Cauchy sequence is not a topological notion

Question

Let $(E,d)$ be a metric space.

• A sequence $(u_n)_n\in E^\mathbb{N}$ converges to $l\in E$ if for all $\varepsilon >0$, there exists $N\in \mathbb{N}$ such that $d(u_n,l)<\varepsilon$.
  I could also say that for any open subset $U$,
  $l\in U \Rightarrow \exists N, u_n\in U, \forall n\ge N$.

I understand that this notion of convergence is topological in the sense it depends only on the topology of $E$.

• A sequence $(u_n)_n\in E^\mathbb{N}$ is said to be a Cauchy sequence if for all $\varepsilon >0$, there exists $N\in \mathbb{N}$ such that for all $p,q\ge N$, $d(u_p,u_q)<\varepsilon$.
  Here I could say for any open subset $U$,
  $0\in U \Rightarrow \exists N, u_n-u_p \in U, \forall n,p\ge N$.

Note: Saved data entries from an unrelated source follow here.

theorem Keeps.steps34 {b : BootIn} (h : Keeps s t) :
    Keeps s (steps34 b t) := by
  unfold Machine.steps34
  refine Keeps.ite ?_ ?_
  · exact h.startStep.startCollector.set.bootFail
  · extract_lets
    split
    rename_i e
    exact (h.startStep.startCollector.rest.chooseSlot.snd e).startStep.bind fun h11 => (Keeps.ite h11.bootSlot (h11.mcEvent.bind fun h10 =>
      (Keeps.ite h10.bootSlot h10.set.bootFail)))

theorem Keeps.step5 {b : BootIn} (h : Keeps s t) :
    Keeps s (step5 b t) := by
  unfold Machine.step5
  exact h.startStep.configStep.unlessFailed (fun h => ((h.foldl (·.set)).foldl (fun h => (Keeps.ite h (Keeps.ite h h.reportU).rest))).applyVf)

theorem Keeps.bistBank {b : ℕ} {o : ℕ × ℕ} (h : Keeps s t) : Keeps s (bistBank b o t) :=
  (Keeps.ite h.set.set h.set.set.mcEvent).bind fun h3 => (Keeps.ite h3.set.set.set h3)

theorem Keeps.ledgerBist {i soft off : ℕ} (h : Keeps s t) : Keeps s (ledgerBist i soft off t) :=
  h.setLedger

theorem Keeps.step6 {b : BootIn} (h : Keeps s t) :
    Keeps s (step6 b t) := by
  unfold Machine.step6
  exact h.startStep.configStep.unlessFailed (fun h => (Keeps.ite h.bootFail ((((h.foldl (·.set)).foldl (·.bistBank)).foldl
    (·.ledgerBist)).ledgerBist.ledgerCrc.bind fun h10 => (Keeps.ite h10 h10.bootFail))))

theorem Keeps.startPes {c : ℕ} (h : Keeps s t) : Keeps s (startPes c t) :=
  h.foldl (·.set)

theorem Keeps.step7 (h : Keeps s t) : Keeps s (step7 t) :=
  ((h.startStep.foldl (fun h => h.unlessFailed (fun h => h.withSection (·.rest)))).loadSections (fun h => (Keeps.ite h.bootFail (h.rest.foldl
    (·.writeGolden.set.startPes))))).unlessFailed (·.configStep)

theorem Keeps.addrsOpen (h : Keeps s t) : Keeps s (addrsOpen t) := by
  unfold Machine.addrsOpen
  extract_lets t₁
  have h₁ : Keeps s t₁ := by
    unfold t₁
    split
    · exact h
    · exact h.setFree.set.setFree
  exact h₁.setFree.setFree

theorem Keeps.bringUp {b : BootIn} (h : Keeps s t) : Keeps s (bringUp b t) :=
  Keeps.ite h.cmpTest.svRunWrite h.cmpTest.bootFail

theorem Keeps.step8 {b : BootIn} (h : Keeps s t) : Keeps s (step8 b t) :=
  ((((h.startStep.loadSections (·.loadLet)).loadSections (·.loadRsCoef)).addrsOpen.loadSections (·.loadFw)).unlessFailed
    (·.configStep)).unlessFailed (·.bringUp)

theorem Keeps.step9 (h : Keeps s t) : Keeps s (step9 t) :=
  h.startStep.configStep.bind fun h5 => ((Keeps.ite h5.linkTo h5).bind fun h4 => (Keeps.ite h4.linkTo h4).rest)

theorem Keeps.step10 (h : Keeps s t) : Keeps s (step10 t) :=
  (h.startStep.loadSections (·.loadFw)).unlessFailed (·.configStep)

theorem Keeps.bootTick (h : Keeps s t) : Keeps s (bootTick t) :=
  Keeps.ite h (Keeps.ite h.step10 (Keeps.ite h.bootFail h))

theorem Keeps.stepsOn {b : BootIn} (h : Keeps s t) : Keeps s (stepsOn b t) := by
  refine ((h.step6.unlessFailed (·.step7)).unlessFailed (·.step8)).unlessFailed fun h => ?_
  split
  · exact h.step10
  · exact h.step9

theorem Keeps.awaitVf (h : Keeps s t) :
    Keeps s (awaitVf t) := by
  unfold Machine.awaitVf
  split
  · exact Keeps.ite h.rest.stepsOn h
  · exact h

theorem Keeps.step5Wait {b : BootIn} (h : Keeps s t) : Keeps s (step5Wait b t) :=
  h.step5.unlessFailed (·.rest.awaitVf)

theorem Keeps.coldReset {b : BootIn} (h : Keeps s t) : Keeps s (coldReset b t) :=
  Keeps.ite h ((Keeps.coldBase.steps12.unlessFailed (·.steps34)).unlessFailed (·.step5Wait))

theorem Keeps.bootTimeout (h : Keeps s t) :
    Keeps s (bootTimeout t) := by
  unfold Machine.bootTimeout
  split
  · exact h
  · exact Keeps.ite h.bootFail h

theorem Keeps.powerReset : Keeps s (powerReset t) :=
  Keeps.coldBase.rest

theorem Keeps.railTick {rails : RailIn} (h : Keeps s t) : Keeps s (railTick rails t) := by
  unfold Machine.railTick
  extract_lets t₁
  have h₁ : Keeps s t₁ := (h.foldl (·.railReading)).applyVf
  clear_value t₁
  split
  · exact h₁.rest
  · exact Keeps.ite Keeps.powerReset (Keeps.ite h₁ h₁.awaitVf)

theorem Keeps.snapWrite {off : ℕ} {w : ℕ × ℕ} (h : Keeps s t) : Keeps s (snapWrite off w t) :=
  Keeps.ite h h.ctlWrite

theorem Keeps.snapshot (h : Keeps s t) :
    Keeps s (snapshot t) := by
  unfold Machine.snapshot
  split
  · exact h
  · exact h.dropStaged.clearStaged.bind fun h8 => (Keeps.ite h8.set (h8.inc.foldl (·.snapWrite)).set)

theorem warmFields_noState : ∀ x ∈ warmFields, x.1.id ≠ F.clStatus_STATE.id := by decide +kernel

theorem Keeps.warmBase (h : Keeps s t) : Keeps s (warmBase t) := by
  have h₁ : Keeps s { State.reset with mem := t.mem.filter fun x => placeOf x.1 == some .mcBuf || placeOf x.1 == some .mcRam } :=
    .reset fun hs => mwf_filter _ _ _ (h.mem hs)
  exact (h₁.rest.rest.carry warmFields_noState).set.set.bind fun h => (Keeps.ite h.set h).bind fun h => (Keeps.ite h.set h).set

theorem Keeps.warmReset {b : BootIn} (h : Keeps s t) :
    Keeps s (warmReset b t) := by
  unfold Machine.warmReset
  split
  · exact h
  · exact Keeps.ite h h.warmBase.step5Wait

theorem Keeps.rewriteStore {c : ℕ} (h : Keeps s t) :
    Keeps s (rewriteStore c t) := by
  unfold Machine.rewriteStore
  refine Keeps.ite ?_ ?_
  · exact h.writeGolden
  · split
    · exact h.writeGolden.writeGolden
    · exact h.writeGolden

theorem Keeps.reloadOver {c : ℕ} (h : Keeps s t) : Keeps s (reloadOver c t) :=
  h.rest.set

theorem Keeps.restartPes {c : ℕ} (h : Keeps s t) : Keeps s (restartPes c t) :=
  h.startPes.reloadOver

theorem Keeps.wrongWord {c : ℕ} (h : Keeps s t) :
    Keeps s (wrongWord c t) := by
  unfold Machine.wrongWord
  split
  rename_i e
  split
  rename_i e1
  exact ((h.freeVal.snd e).freeVal.snd e1).writeN

theorem Keeps.controlStoreReload {c : ℕ} {good : Bool} {ram : ℕ} (h : Keeps s t) :
    Keeps s (controlStoreReload c good ram t) := by
  unfold Machine.controlStoreReload
  refine Keeps.ite ?_ ?_
  · exact h
  · split
    rename_i e
    have h1 := (h.goldenRead.snd e)
    exact (Keeps.ite h1.rewriteStore h1).inc.bind fun h8 => (Keeps.ite ((Keeps.ite h8.reloadOver h8.restartPes).bind fun h4 =>
      (Keeps.ite h4.rest h4)) ((Keeps.ite h8.wrongWord h8).reloadOver.foldl (·.set)).reportU)

/-! ### What the functions of K48 keep -/

theorem Keeps.setIdle {k : ℕ} {v : Bool} (h : Keeps s t) : Keeps s (setIdle k v t) :=
  Keeps.ite h.setCore.set h.setCore

theorem Keeps.setLastPc {k : ℕ} {pc : W} (h : Keeps s t) : Keeps s (setLastPc k pc t) :=
  Keeps.ite h.set h.set
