/-- The word of an instruction. -/
def Instr.form : Instr → Form
  | .abs w | .add w | .and w | .andn w | .bfext w | .bfins w | .bswap w | .clz w | .ctz w | .div w | .lea w
  | .max w | .min w | .mov w | .movhi w | .movi w | .mul w | .mulh w | .neg w | .or w | .popc w | .rem w | .rol w
  | .ror w | .sar w | .sel w | .sext w | .shl w | .shr w | .sub w | .xor w | .zext w | .cmp w | .fcmp w | .isbub w
  | .isstop w | .merge w | .null w | .ordjoin w | .pand w | .pnot w | .por w | .pxor w | .reorder w | .route w
  | .sink w | .steer w | .stop w | .strip w | .tagget w | .tagin w | .taginc w | .tagout w | .tagset w | .tagwin w
  | .fabs w | .fadd w | .fclamp w | .fcpsgn w | .fexp2 w | .flog2 w | .fma w | .fmax w | .fmin w | .fmul w
  | .fneg w | .frcp w | .fround w | .frsq w | .fscale w | .fsqrt w | .fsub w | .cvt w | .qscale w | .vargmax w
  | .vargmin w | .vbcast w | .vextr w | .vins w | .viota w | .vrmax w | .vrmin w | .vrsum w | .vscan w | .vselm w
  | .vshuf w | .vslide w | .vunzip w | .vzip w | .xlat w | .cfgload w | .collapse w | .eret w | .getc w | .nop w
  | .rng w | .setc w | .skget w | .skmix w | .skset w | .smaxinit w | .smaxupd w | .specres w | .trap w
  | .setcFclr w => .g w
  | .aadd w | .aand w | .acas w | .afadd w | .amax w | .amin w | .aor w | .atset w | .axchg w | .axor w | .fence w
  | .ld w | .lds w | .ldx w | .pfetch w | .reside w | .st w | .sts w | .stx w | .widen w | .kvapp w | .kvmap w
  | .logrec w | .replay w => .m w
  | .attsc w | .baradd w | .bararr w | .barinit w | .barwait w | .cclr w | .coll w | .cpy w | .cpyfill w
  | .cpyrot w | .ffr w | .gath w | .intsect w | .mma w | .mmas w | .netrecv w | .netsend w | .poolcut w
  | .poolmove w | .poolqry w | .scld w | .spacc w | .spflush w | .waitall w | .waitany w | .ctxrest w | .ctxsave w
  | .launch w | .pfxcmp w | .specbeg w | .speccmt w | .takein w | .withdraw w => .e w
  | .br w | .bri w | .call w | .calli w | .halt w | .ret w | .yield w => .x w
  | .tokenArrival _ _ | .illegal _ | .managementPageWrite _ _ _ _ _ _ | .reconfiguration _ _ _
  | .elementContextSwitch _ _ | .blockFetch _ | .bobbinAllocation _ _ | .tagExhaust _ _ | .matchStall _ _
  | .frameRead _ _ _ _ | .channelSlotRead _ _ _ _ | .instanceCommit _ _ | .instanceTrap _ _ | .contextEnd _ _
  | .loadReturn _ _ _ | .pageInRequest _ _ _ | .atomicPerform _ _ _ | .shootdown _ | .barrierApply _ _ _
  | .barwaitRelease _ _ _ | .completionTagTake _ _ _ | .waitSatisfied _ _ _ | .poolcutApply _ _ _
  | .poolTransition _ | .poolmoveCompletion _ _ | .matrixCommandStart _ _ | .matrixCompletion _ _
  | .consumedEvent _ _ | .scaleTokenArrival _ _ | .streamerAccept _ | .streamerCompletion _ _ | .rateWindow _ _
  | .gatherEntryIssue _ _ | .gatherReturn _ _ | .intsectStreamSend _ _ | .spaccApply _ _ _ | .spflushCompletion _ _
  | .collInstance _ _ _ | .collCompletion _ _ | .netCompletion _ _ _ _ | .sendArrival _ _ | .rdmaWriteArrival _ _ _
  | .kvappPerform _ _ _ | .replayPerform _ _ _ | .specApply _ _ _ | .channelEntryArrival _ _ _ | .seamCredit _ _ _
  | .linkFlitRetry _ | .linkFailure _ | .partReply _ _ _ | .resumeRetry _ _ _ _ | .resumeTrap _ _ _ _ | .takeIn _ _
  | .takeInTimeout _ _ | .panelGrowth _ _ | .ctxsaveCompletion _ _ | .ctxrestCompletion _ _
  | .savedCommandCompletion _ _ _ _ | .dispatch _ | .resumeRestore _ | .launchReserve _ _ _ | .qDoor _ _ _ _
  | .partWdraw _ _ _ | .partKill _ _ _ | .partReset _ _ _ | .partCoresWrite _ _ _ _ | .partShoot _ _ _
  | .shootdownComplete _ | .partPreq _ _ _ | .cxRlim _ _ _ _ | .qpCfg _ _ _ | .netLaunch _ _ | .netWithdraw _ _
  | .netBadOp _ _ | .refreshRetry _ _ | .rowRefresh _ _ | .patrolScrub _ _ _ | .correctableError _ _
  | .uncorrectableError _ | .errorWindowEnd _ | .mcDue _ _ _ | .mcCfg _ _ _ | .boot _ | .networkRecoveryFrame _
  | .mgArb _ _ _ | .mgAttest _ _ | .attestComplete | .mgReset _ _ | .powerCapStep _ | .thermalStop _
  | .thermalRestart _ | .registerWrite _ _ _ | .controlCoreAccess _ _ _ _ | .rdmaReadRequest _ _ _
  | .powerCapLift _ => .step
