/-- Bytes of the completion word of an accepted command: its field `q` is one more than the physical address, 0 for none. -/
def Cmd.wordPas (m : Cmd) : List Nat := if m.q = 0 then [] else (List.range 8).map fun j => m.q - 1 + j

/-- The addresses that a network command translates. -/
def ntVas (f : Firing) : List Nat :=
  touched (ntAddr f) (ntLen f) ++ if ntWord f = 0 then [] else touched (ntWord f) 8

/-- The port's output takes a message. -/
def State.sendNet (s : State) (m : NetMsg) : State := { s with netTx := s.netTx ++ [m] }

/-- A command joins its queue pair: its local addresses are checked, and one that fails leaves status 2 (R268). The commands of
the queue pairs are numbered in the order they are accepted, in `gseq`. An RDMA READ sends its request: the remote address
and key, and the length as its data (R267). The caller has translated the addresses. -/
def netJoin (s : State) (send : Bool) (c : Nat) (m : Cmd) : State :=
  let f := m.f
  let k : AKind := if ntWrites send f then .store else .island
  let gseq := (s.cores.flatMap fun k => k.cmds.map fun o => if o.port = 40 then o.gseq + 1 else 0).foldl max 0
  let (s, ord) := s.takeOrd c
  let m := { m with st := .accepted, ord, gseq }
  let buf := s.check c k (ntAddr f) (ntLen f) 1
  let (s, m) := match (if ntWord f = 0 then .ok [] else s.check c .store (ntWord f) 8 8 : Except AccErr (List Nat)) with
    | .ok [] => (s, m)
    | .ok (pa :: _) => (s.markLines ((List.range 8).map (pa + ·)), { m with q := pa + 1 })
    | .error e => (s.netFails c f .store e, { m with status := 2 })
  match buf with
  | .error e => (s.netFails c f k e).addCmd c { m with status := 2 }
  | .ok ps =>
    if m.status = 2 then s.addCmd c m
    else
      let s := s.markLines (if ntWrites send f then ps else [])
      let s := if send && ntOp f = 2 then s.sendNet ⟨ntQp f, 2, BitVec.ofNat 64 (ntRemote f), ntKey f, natBytes 4 (ntLen f)⟩
        else s
      s.addCmd c { m with pas := ps, a := if ntWrites send f then [] else s.readPas c ps }

/-- A network command is accepted (R267). -/
def netAccept (s : State) (i : Instr) (w : EWord) (send : Bool) (f : Firing) (t : Option Nat) : State :=
  let st := ntStatus s send f
  let s := if st = 0 then s.fillTlb f.core (ntVas f) else s
  let s := s.emitHeld 40 f w.t0 w.t1 t .data (scNat st)
  let m := mkCmd i f 40 t (scopeLow w)
  if st ≠ 0 then (s.releaseAt f.core m.scope).finishTag f.core t .none else netJoin s send f.core m

def startNet (s : State) (i : Instr) (w : EWord) (send : Bool) : Out :=
  fireAs s w.pm w.t0 w.t1 leftOnly fun f =>
    if !s.netTakes f || s.stallsTile i f || s.walkStalls f.core (ntVas f) then s.hold i f
    else issue s i w f (scopeLow w) fun s t => netAccept s i w send f t

def execNetsend (w : EWord) (s : State) : Out := startNet s (.netsend w) w true
def execNetrecv (w : EWord) (s : State) : Out := startNet s (.netrecv w) w false

/-- The end of a network command (R268): the completion word, then the tag. -/
def State.netDone (s : State) (c k : Nat) (m : Cmd) (count status : Nat) : State :=
  ((s.dropCmd c k).writeIsland c m.scope (List.zip m.wordPas (natBytes 8 (count % 2 ^ 32 + status * 2 ^ 32)))).portDone c m
    (status ≠ 0) status

/-- What the network brought is on its way into the local buffer (R268, R326): the count of bytes and the status are kept for
the completion. -/
def State.netFill (s : State) (c k : Nat) (m : Cmd) (data : List Byte) (count status : Nat) : State :=
  (s.setCmd c k { m with st := .started, j := count, m := status }).beginWrites c m.ord (List.zip m.pas data)

def isNet (i : Instr) : Bool :=
  match i with
  | .netsend _ | .netrecv _ => true
  | _ => false

def isSend (i : Instr) : Bool :=
  match i with
  | .netsend _ => true
  | _ => false

/-- Is a receive buffer that was posted to the same queue pair before still being filled (R269)? -/
def State.netBehind (s : State) (m : Cmd) : Bool :=
  s.cores.any fun k => k.cmds.any fun o => match o.i, m.i with
    | .netrecv _, .netrecv _ => o.st == .started && ntQp o.f == ntQp m.f && o.gseq < m.gseq
    | _, _ => false

/-- The end of a command whose buffer is filled: its writes are made, then the completion word and the tag (R268). -/
def State.netEnds (s : State) (c k : Nat) (m : Cmd) : State := (s.endWrites c m.ord m.scope).netDone c k m m.j m.m

/-- Ops of the port's output: those of R267, and the answers to a peer. -/
def netNotReady : Nat := 3
def netReadReply : Nat := 4
def netError : Nat := 5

Yet I do not understand why this notion of Cauchy sequence is not topological, that is we cannot define it onyl from the open sets of $E$ ?

I am trying to understand this with the fact that a convergent Cauchy sequence may not be converging in $E$. In that case, the limit could not be characterized with open sets of $E$. That would be the reason ?

Answer 1

On $(0,\infty)$, consider the usual distance $d_1$ ($d_1(x,y)=|x-y|$) and the distance $d_2$ defined by $d_2(x,y)=|\log(x)-\log(y)|$. These distances are equivalent (that is, they induce the same open sets), and therefore a sequence of elements of $(0,\infty)$ converges in $\bigl((0,\infty),d_1\bigr)$ if and only if it converges in $\bigl((0,\infty),d_2\bigr)$.

However, the sequence $\left(\frac1n\right)_{n\in\Bbb N}$ is a Cauchy sequence in $\bigl((0,\infty),d_1\bigr)$, but not in $\bigl((0,\infty),d_2\bigr)$.

So, the knowledge of the open subsets of a metric space $(X,d)$ is not enough to know its Cauchy sequences.